━━━ INPUT FOR THIS TASK

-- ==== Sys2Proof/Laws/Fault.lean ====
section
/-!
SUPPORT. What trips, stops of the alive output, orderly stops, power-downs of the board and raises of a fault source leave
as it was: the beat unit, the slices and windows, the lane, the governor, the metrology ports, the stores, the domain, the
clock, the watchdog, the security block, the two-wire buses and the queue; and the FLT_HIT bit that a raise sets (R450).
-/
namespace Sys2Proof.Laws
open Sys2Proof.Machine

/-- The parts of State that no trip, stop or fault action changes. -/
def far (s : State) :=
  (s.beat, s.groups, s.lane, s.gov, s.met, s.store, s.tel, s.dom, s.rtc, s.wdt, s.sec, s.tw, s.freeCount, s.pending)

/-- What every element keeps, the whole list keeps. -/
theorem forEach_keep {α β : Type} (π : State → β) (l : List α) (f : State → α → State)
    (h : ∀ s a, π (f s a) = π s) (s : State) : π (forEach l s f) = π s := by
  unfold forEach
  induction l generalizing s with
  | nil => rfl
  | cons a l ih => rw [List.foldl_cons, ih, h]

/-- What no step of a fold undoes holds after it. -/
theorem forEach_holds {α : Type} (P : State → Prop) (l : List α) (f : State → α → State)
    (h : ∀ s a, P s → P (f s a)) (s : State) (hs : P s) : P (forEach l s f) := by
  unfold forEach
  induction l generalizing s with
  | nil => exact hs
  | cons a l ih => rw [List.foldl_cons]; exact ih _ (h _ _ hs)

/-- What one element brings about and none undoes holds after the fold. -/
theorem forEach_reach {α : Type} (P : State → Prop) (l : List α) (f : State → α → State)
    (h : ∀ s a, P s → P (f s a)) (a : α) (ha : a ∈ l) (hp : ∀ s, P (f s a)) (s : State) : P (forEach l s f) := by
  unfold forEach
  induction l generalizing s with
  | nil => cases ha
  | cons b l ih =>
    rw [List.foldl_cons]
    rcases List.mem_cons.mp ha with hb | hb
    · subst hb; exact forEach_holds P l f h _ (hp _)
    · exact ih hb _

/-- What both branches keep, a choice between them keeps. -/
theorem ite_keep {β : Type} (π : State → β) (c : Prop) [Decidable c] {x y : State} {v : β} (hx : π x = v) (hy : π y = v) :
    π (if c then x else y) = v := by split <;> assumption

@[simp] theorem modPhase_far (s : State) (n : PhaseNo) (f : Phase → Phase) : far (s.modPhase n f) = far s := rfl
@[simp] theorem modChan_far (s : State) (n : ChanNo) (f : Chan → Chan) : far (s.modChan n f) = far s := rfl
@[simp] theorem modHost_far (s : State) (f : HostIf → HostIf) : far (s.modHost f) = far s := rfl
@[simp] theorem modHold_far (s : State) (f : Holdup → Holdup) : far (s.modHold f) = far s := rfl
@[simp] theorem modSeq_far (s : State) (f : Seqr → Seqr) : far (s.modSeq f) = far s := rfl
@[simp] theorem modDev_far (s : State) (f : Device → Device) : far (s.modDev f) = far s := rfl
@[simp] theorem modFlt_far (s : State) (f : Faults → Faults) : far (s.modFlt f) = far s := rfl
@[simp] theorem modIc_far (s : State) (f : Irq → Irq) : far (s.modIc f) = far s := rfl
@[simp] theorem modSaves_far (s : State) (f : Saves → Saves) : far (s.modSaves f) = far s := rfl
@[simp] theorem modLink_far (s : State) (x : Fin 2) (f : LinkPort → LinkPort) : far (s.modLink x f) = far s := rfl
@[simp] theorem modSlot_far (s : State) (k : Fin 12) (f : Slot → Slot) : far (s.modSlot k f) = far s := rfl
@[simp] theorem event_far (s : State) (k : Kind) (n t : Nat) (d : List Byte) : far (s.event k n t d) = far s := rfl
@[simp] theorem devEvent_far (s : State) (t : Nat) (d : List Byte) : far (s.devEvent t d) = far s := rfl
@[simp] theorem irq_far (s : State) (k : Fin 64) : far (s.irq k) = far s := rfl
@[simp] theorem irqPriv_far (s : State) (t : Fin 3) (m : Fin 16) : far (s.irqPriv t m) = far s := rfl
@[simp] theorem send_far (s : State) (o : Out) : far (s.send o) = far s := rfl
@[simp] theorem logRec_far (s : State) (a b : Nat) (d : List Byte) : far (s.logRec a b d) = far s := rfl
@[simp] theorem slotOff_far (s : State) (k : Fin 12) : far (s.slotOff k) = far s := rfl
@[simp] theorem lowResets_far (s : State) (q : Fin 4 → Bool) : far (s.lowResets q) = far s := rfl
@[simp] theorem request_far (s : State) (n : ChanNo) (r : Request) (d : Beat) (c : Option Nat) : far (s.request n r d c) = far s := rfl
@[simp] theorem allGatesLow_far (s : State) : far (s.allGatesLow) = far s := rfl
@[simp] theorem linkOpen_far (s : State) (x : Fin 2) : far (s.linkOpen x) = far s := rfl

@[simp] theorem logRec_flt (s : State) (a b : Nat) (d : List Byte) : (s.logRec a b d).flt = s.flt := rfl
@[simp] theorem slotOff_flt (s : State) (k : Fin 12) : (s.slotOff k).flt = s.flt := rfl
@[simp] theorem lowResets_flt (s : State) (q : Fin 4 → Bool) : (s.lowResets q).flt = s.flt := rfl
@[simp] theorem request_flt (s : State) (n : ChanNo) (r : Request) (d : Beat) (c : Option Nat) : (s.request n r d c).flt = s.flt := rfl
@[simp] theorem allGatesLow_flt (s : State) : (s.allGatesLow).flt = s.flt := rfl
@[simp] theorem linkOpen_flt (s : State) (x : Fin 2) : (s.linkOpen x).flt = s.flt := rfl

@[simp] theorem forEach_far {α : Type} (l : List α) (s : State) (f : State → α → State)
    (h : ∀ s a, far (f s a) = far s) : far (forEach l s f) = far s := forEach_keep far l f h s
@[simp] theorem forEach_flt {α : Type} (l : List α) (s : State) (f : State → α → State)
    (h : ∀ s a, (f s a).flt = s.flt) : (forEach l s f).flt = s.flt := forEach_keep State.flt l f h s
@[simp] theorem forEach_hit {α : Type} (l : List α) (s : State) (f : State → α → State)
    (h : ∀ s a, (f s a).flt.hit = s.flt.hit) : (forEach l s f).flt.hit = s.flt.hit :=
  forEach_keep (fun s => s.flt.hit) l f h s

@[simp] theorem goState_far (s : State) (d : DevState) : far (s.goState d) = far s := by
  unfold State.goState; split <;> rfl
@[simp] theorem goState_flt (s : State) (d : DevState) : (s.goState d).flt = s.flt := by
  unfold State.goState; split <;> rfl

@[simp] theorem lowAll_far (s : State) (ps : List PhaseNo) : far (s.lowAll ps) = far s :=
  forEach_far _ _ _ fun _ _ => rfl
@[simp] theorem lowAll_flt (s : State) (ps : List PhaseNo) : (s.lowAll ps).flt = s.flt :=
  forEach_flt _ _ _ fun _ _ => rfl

━━━━━━

WORK TO BE COMPLETED
Only the lines above from the one with "c).flt = s.flt := rfl" through the one with "x).flt = s.flt := rfl" should be duplicated, character for character.

OUTPUT OF THE TASK
@[simp] theorem request_flt (s : State) (n : ChanNo) (r : Request) (d : Beat) (c : Option Nat) : (s.request n r d c).flt = s.flt := rfl
@[simp] theorem allGatesLow_flt (s : State) : (s.allGatesLow).flt = s.flt := rfl
@[simp] theorem linkOpen_flt (s : State) (x : Fin 2) : (s.linkOpen x).flt = s.flt := rfl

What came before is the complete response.